Pathfinder also delivers science instruments and a
microrover to the surface of Mars, to investigate the structure of the martian atmosphere,
surface meteorology, geology, and the elemental composition of martian rocks and soil.
Mars Pathfinder is a lander spacecraft carrying a
surface rover.
It was launched on a Delta II-7925 launch vehicle on 4
Dec. 1996.
After a 7 months cruise in space, Pathfinder arrived at
Mars on 4 July 1997. The lander was safely landed on a rocky plain in an area called Ares
Vallis.
Entry and landing strategy
Upon arriving at Mars, this spacecraft was scheduled to enter the Martian atmosphere without going into orbit around the planet and land on Mars with the aid of parachutes, rockets and airbags.
The Pathfinder lander was packaged inside a space
capsule-shaped entry vehile.When it arrived Mars and hit the thin upper atmosphere at
about 27,000 km per hour, the entry vehicle's heat shield slows down the craft speed to
1,450 km per hour in about 2 minutes.
An onboard computer sensed the slow-down in speed and then
deployed a large parachute. The parachute slows the lander down to about 250 km per hours
in the rarified atmosphere of Mars.
The distance to the ground was monitored by an onboard radar altimeter inside the lander. At about 100 meters above the surface, the computer inflated the air bags.
Seconds later, 3 solid rockets motors inside the entry vehicle above the lander were fired, and in 2 seconds time, the lander was brought to a stop at a level of about 12 meters above the Martian ground.

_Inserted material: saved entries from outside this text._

@[simp] theorem growMark_stb (wc : WorkingCopy) (i m : Nat) (s : State) : (growMark wc i m s).stb = s.stb := by unfold growMark; dsimp only; (repeat' split) <;> simp
@[simp] theorem growMark_mst (wc : WorkingCopy) (i m : Nat) (s : State) : (growMark wc i m s).mst = s.mst := by unfold growMark; dsimp only; (repeat' split) <;> simp
@[simp] theorem growMark_rse (wc : WorkingCopy) (i m : Nat) (s : State) : (growMark wc i m s).rse = s.rse := by unfold growMark; dsimp only; (repeat' split) <;> simp
@[simp] theorem growMark_flk (wc : WorkingCopy) (i m : Nat) (s : State) : (growMark wc i m s).flk = s.flk := by unfold growMark; dsimp only; (repeat' split) <;> simp
@[simp] theorem growMark_pkp (wc : WorkingCopy) (i m : Nat) (s : State) : (growMark wc i m s).pkp = s.pkp := by unfold growMark; dsimp only; (repeat' split) <;> simp
@[simp] theorem growMark_plp (wc : WorkingCopy) (i m : Nat) (s : State) : (growMark wc i m s).plp = s.plp := by unfold growMark; dsimp only; (repeat' split) <;> simp
@[simp] theorem growMark_lsc (wc : WorkingCopy) (i m : Nat) (s : State) : (growMark wc i m s).lsc = s.lsc := by unfold growMark; dsimp only; (repeat' split) <;> simp
@[simp] theorem growMark_wgd (wc : WorkingCopy) (i m : Nat) (s : State) : (growMark wc i m s).wgd = s.wgd := by unfold growMark; dsimp only; (repeat' split) <;> simp
@[simp] theorem growMark_lines (wc : WorkingCopy) (i m : Nat) (s : State) : (growMark wc i m s).lines = s.lines := by unfold growMark; dsimp only; (repeat' split) <;> simp
@[simp] theorem growMark_pending (wc : WorkingCopy) (i m : Nat) (s : State) : (growMark wc i m s).pending = s.pending := by unfold growMark; dsimp only; (repeat' split) <;> simp
@[simp] theorem growMark_port (wc : WorkingCopy) (i m : Nat) (s : State) : (growMark wc i m s).cpt.port = s.cpt.port := by unfold growMark; dsimp only; (repeat' split) <;> simp
@[simp] theorem growMark_busyReply (wc : WorkingCopy) (i m : Nat) (s : State) : (growMark wc i m s).cpt.busyReply = s.cpt.busyReply := by unfold growMark; dsimp only; (repeat' split) <;> simp
@[simp] theorem growMark_reading (wc : WorkingCopy) (i m : Nat) (s : State) : (growMark wc i m s).cpt.reading = s.cpt.reading := by unfold growMark; dsimp only; (repeat' split) <;> simp
@[simp] theorem growMark_writing (wc : WorkingCopy) (i m : Nat) (s : State) : (growMark wc i m s).cpt.writing = s.cpt.writing := by unfold growMark; dsimp only; (repeat' split) <;> simp
@[simp] theorem growMark_spiOut (wc : WorkingCopy) (i m : Nat) (s : State) : (growMark wc i m s).cpt.spiOut = s.cpt.spiOut := by unfold growMark; dsimp only; (repeat' split) <;> simp
@[simp] theorem growMark_settings (wc : WorkingCopy) (i m : Nat) (s : State) : (growMark wc i m s).cpt.settings = s.cpt.settings := by unfold growMark; dsimp only; (repeat' split) <;> simp
@[simp] theorem growMark_lastReset (wc : WorkingCopy) (i m : Nat) (s : State) : (growMark wc i m s).cpt.lastReset = s.cpt.lastReset := by unfold growMark; dsimp only; (repeat' split) <;> simp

Then the parachute was released, and the lander which
was nestled inside its protective air bag cocoon,
started to fall to the ground, bouncing and rolling until
it stopped.
Within about an hour, the air bags were deflated and
partially retracted.
Pathfinder then opened its 3 metallic petals and stood
itself up.
The microrover which was attached to the inside of one of the petals, was exposed to the Martian terrain for the first time.
The camera on the lander was released and began to search for the Sun. The high-gain communications antenna was deployed and pointed toward Earth.
After the positional
photographs taken by the lander camera were transmitted to Earth, the NASA engineers
started to instruct the rover to drive off and run on the Martian surface - The first time for a robotic roving vehicle placed on another planet and
being remote controlled from Earth. 
Comparison of Apollo LRV (Lunar Roving
Vehicle) used on the Moon and today's
Mars Sojourner (to scale).
Remote control of the rover on Mars from Earth
Sojourner
on Mars
Microrover - Sojourner
When you watch the movie of this little rover moving on
Mars, you might wonder how could the remote control on Earth reach the rover through a
distance of about 200 million km ?
This microrover has a special name: Sojourner.
It is very small, about the size of a child's small wagon
- 63 cm ling, 48 cm wide and 28cm high. Its weight is 11 kg on Earth. (about 4 kg on
Mars).
However this small wagon costs $25 million.
Sojourner has 6 wheels and can move at speeds up to 0.6
meters per minute.
Its wheels and suspension use a rocker-bogie system that
is unique in that it does not use springs. It was designed to provide the greatest degree
of stability for traversing rocky, uneven surfaces.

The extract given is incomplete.